On St. Patrick’s Day, Kevin and Lisa McLeod threw a party. New acquaintances and some longtime friends from Coeur d’Alene came over to drink beer and eat Lisa’s corned beef and cabbage.

When darkness fell, they gathered around a metal burn barrel, where a fire burning scrap lumber and tumbleweeds shot off sparks. Amid the laughter and conversation, Kevin’s only Celtic CD sent haunting melodies into the night.

Nick Murrell, who was at the party, inspired Kevin to look for work in North Dakota. He came over earlier, sending back reports of plentiful jobs. Now Murrell, his wife, Tiffany, and their 5-year-old son, Cole, are making plans to move back to Coeur d’Alene. He had a job offer from a former employer.

“I can make more money here, but that isn’t the only consideration,” said Murrell, a heavy equipment operator.

He doesn’t like his wife being around the coarse talk prevalent in Williston. And he misses his extended family.
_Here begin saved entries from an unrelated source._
/-! ## wantDemand -/

@[simp] theorem State.wantDemand_phase : (s.wantDemand).phase = s.phase := rfl
@[simp] theorem State.wantDemand_resetPin : (s.wantDemand).resetPin = s.resetPin := rfl
@[simp] theorem State.wantDemand_retainedValid : (s.wantDemand).retainedValid = s.retainedValid := rfl
@[simp] theorem State.wantDemand_cellHolds : (s.wantDemand).cellHolds = s.cellHolds := rfl
@[simp] theorem State.wantDemand_ret : (s.wantDemand).ret = s.ret := rfl
@[simp] theorem State.wantDemand_sense : (s.wantDemand).sense = s.sense := rfl
@[simp] theorem State.wantDemand_low : (s.wantDemand).low = s.low := rfl
@[simp] theorem State.wantDemand_cause : (s.wantDemand).cause = s.cause := rfl
@[simp] theorem State.wantDemand_lost : (s.wantDemand).lost = s.lost := rfl
@[simp] theorem State.wantDemand_time : (s.wantDemand).time = s.time := rfl
@[simp] theorem State.wantDemand_ms : (s.wantDemand).ms = s.ms := rfl
@[simp] theorem State.wantDemand_rate : (s.wantDemand).rate = s.rate := rfl
@[simp] theorem State.wantDemand_framer : (s.wantDemand).framer = s.framer := rfl
@[simp] theorem State.wantDemand_intake : (s.wantDemand).intake = s.intake := rfl
@[simp] theorem State.wantDemand_slot : (s.wantDemand).slot = s.slot := rfl
@[simp] theorem State.wantDemand_restartPending : (s.wantDemand).restartPending = s.restartPending := rfl
@[simp] theorem State.wantDemand_txReport : (s.wantDemand).txReport = s.txReport := rfl
@[simp] theorem State.wantDemand_reports : (s.wantDemand).reports = s.reports := rfl
@[simp] theorem State.wantDemand_jobs : (s.wantDemand).jobs = s.jobs := rfl
@[simp] theorem State.wantDemand_serialCounter : (s.wantDemand).serialCounter = s.serialCounter := rfl
@[simp] theorem State.wantDemand_commitCounter : (s.wantDemand).commitCounter = s.commitCounter := rfl
@[simp] theorem State.wantDemand_spool : (s.wantDemand).spool = s.spool := rfl
@[simp] theorem State.wantDemand_presses : (s.wantDemand).presses = s.presses := rfl
@[simp] theorem State.wantDemand_circuits : (s.wantDemand).circuits = s.circuits := rfl
@[simp] theorem State.wantDemand_alerts : (s.wantDemand).alerts = s.alerts := rfl
@[simp] theorem State.wantDemand_buttonArmed : (s.wantDemand).buttonArmed = s.buttonArmed := rfl
@[simp] theorem State.wantDemand_agenda : (s.wantDemand).agenda = s.agenda := rfl
@[simp] theorem State.wantDemand_pending : (s.wantDemand).pending = s.pending := rfl

/-! ## mark -/

@[simp] theorem State.mark_phase (r : Report) : (s.mark r).phase = s.phase := rfl
@[simp] theorem State.mark_resetPin (r : Report) : (s.mark r).resetPin = s.resetPin := rfl
@[simp] theorem State.mark_retainedValid (r : Report) : (s.mark r).retainedValid = s.retainedValid := rfl
@[simp] theorem State.mark_cellHolds (r : Report) : (s.mark r).cellHolds = s.cellHolds := rfl
@[simp] theorem State.mark_ret (r : Report) : (s.mark r).ret = s.ret := rfl
@[simp] theorem State.mark_sense (r : Report) : (s.mark r).sense = s.sense := rfl
@[simp] theorem State.mark_low (r : Report) : (s.mark r).low = s.low := rfl
@[simp] theorem State.mark_cause (r : Report) : (s.mark r).cause = s.cause := rfl
@[simp] theorem State.mark_lost (r : Report) : (s.mark r).lost = s.lost := rfl
@[simp] theorem State.mark_time (r : Report) : (s.mark r).time = s.time := rfl
@[simp] theorem State.mark_ms (r : Report) : (s.mark r).ms = s.ms := rfl
@[simp] theorem State.mark_rate (r : Report) : (s.mark r).rate = s.rate := rfl
@[simp] theorem State.mark_framer (r : Report) : (s.mark r).framer = s.framer := rfl
@[simp] theorem State.mark_intake (r : Report) : (s.mark r).intake = s.intake := rfl
@[simp] theorem State.mark_slot (r : Report) : (s.mark r).slot = s.slot := rfl
@[simp] theorem State.mark_restartPending (r : Report) : (s.mark r).restartPending = s.restartPending := rfl
@[simp] theorem State.mark_txReport (r : Report) : (s.mark r).txReport = s.txReport := rfl
@[simp] theorem State.mark_jobs (r : Report) : (s.mark r).jobs = s.jobs := rfl
@[simp] theorem State.mark_serialCounter (r : Report) : (s.mark r).serialCounter = s.serialCounter := rfl
@[simp] theorem State.mark_commitCounter (r : Report) : (s.mark r).commitCounter = s.commitCounter := rfl
@[simp] theorem State.mark_spool (r : Report) : (s.mark r).spool = s.spool := rfl
@[simp] theorem State.mark_presses (r : Report) : (s.mark r).presses = s.presses := rfl
@[simp] theorem State.mark_circuits (r : Report) : (s.mark r).circuits = s.circuits := rfl
@[simp] theorem State.mark_alerts (r : Report) : (s.mark r).alerts = s.alerts := rfl
@[simp] theorem State.mark_buttonArmed (r : Report) : (s.mark r).buttonArmed = s.buttonArmed := rfl
@[simp] theorem State.mark_agenda (r : Report) : (s.mark r).agenda = s.agenda := rfl
@[simp] theorem State.mark_demand (r : Report) : (s.mark r).demand = s.demand := rfl
@[simp] theorem State.mark_pending (r : Report) : (s.mark r).pending = s.pending := rfl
Murrell’s grandmother died while he was in North Dakota.

“I want him to grow up to be a family man,” he said of his son.

For Kevin and Lisa McLeod, however, North Dakota is home for the foreseeable future.

“We’re here for one thing, and that’s to take care of our family and make a living,” Lisa said. “This is the only way we can see us having a future.”

In that future, the couple would like to be debt-free, with enough savings to send Jacob to college. Through education, they hope to give their son an easier path in life. “We don’t want him to have to struggle like we did,” Lisa said.

Someday, Kevin and Lisa hope to return to Coeur d’Alene. Their retirement dream is to buy a neighborhood pub and enjoy the lake.

“No matter how long we live here,” Kevin said, “Coeur d’Alene will still be home.”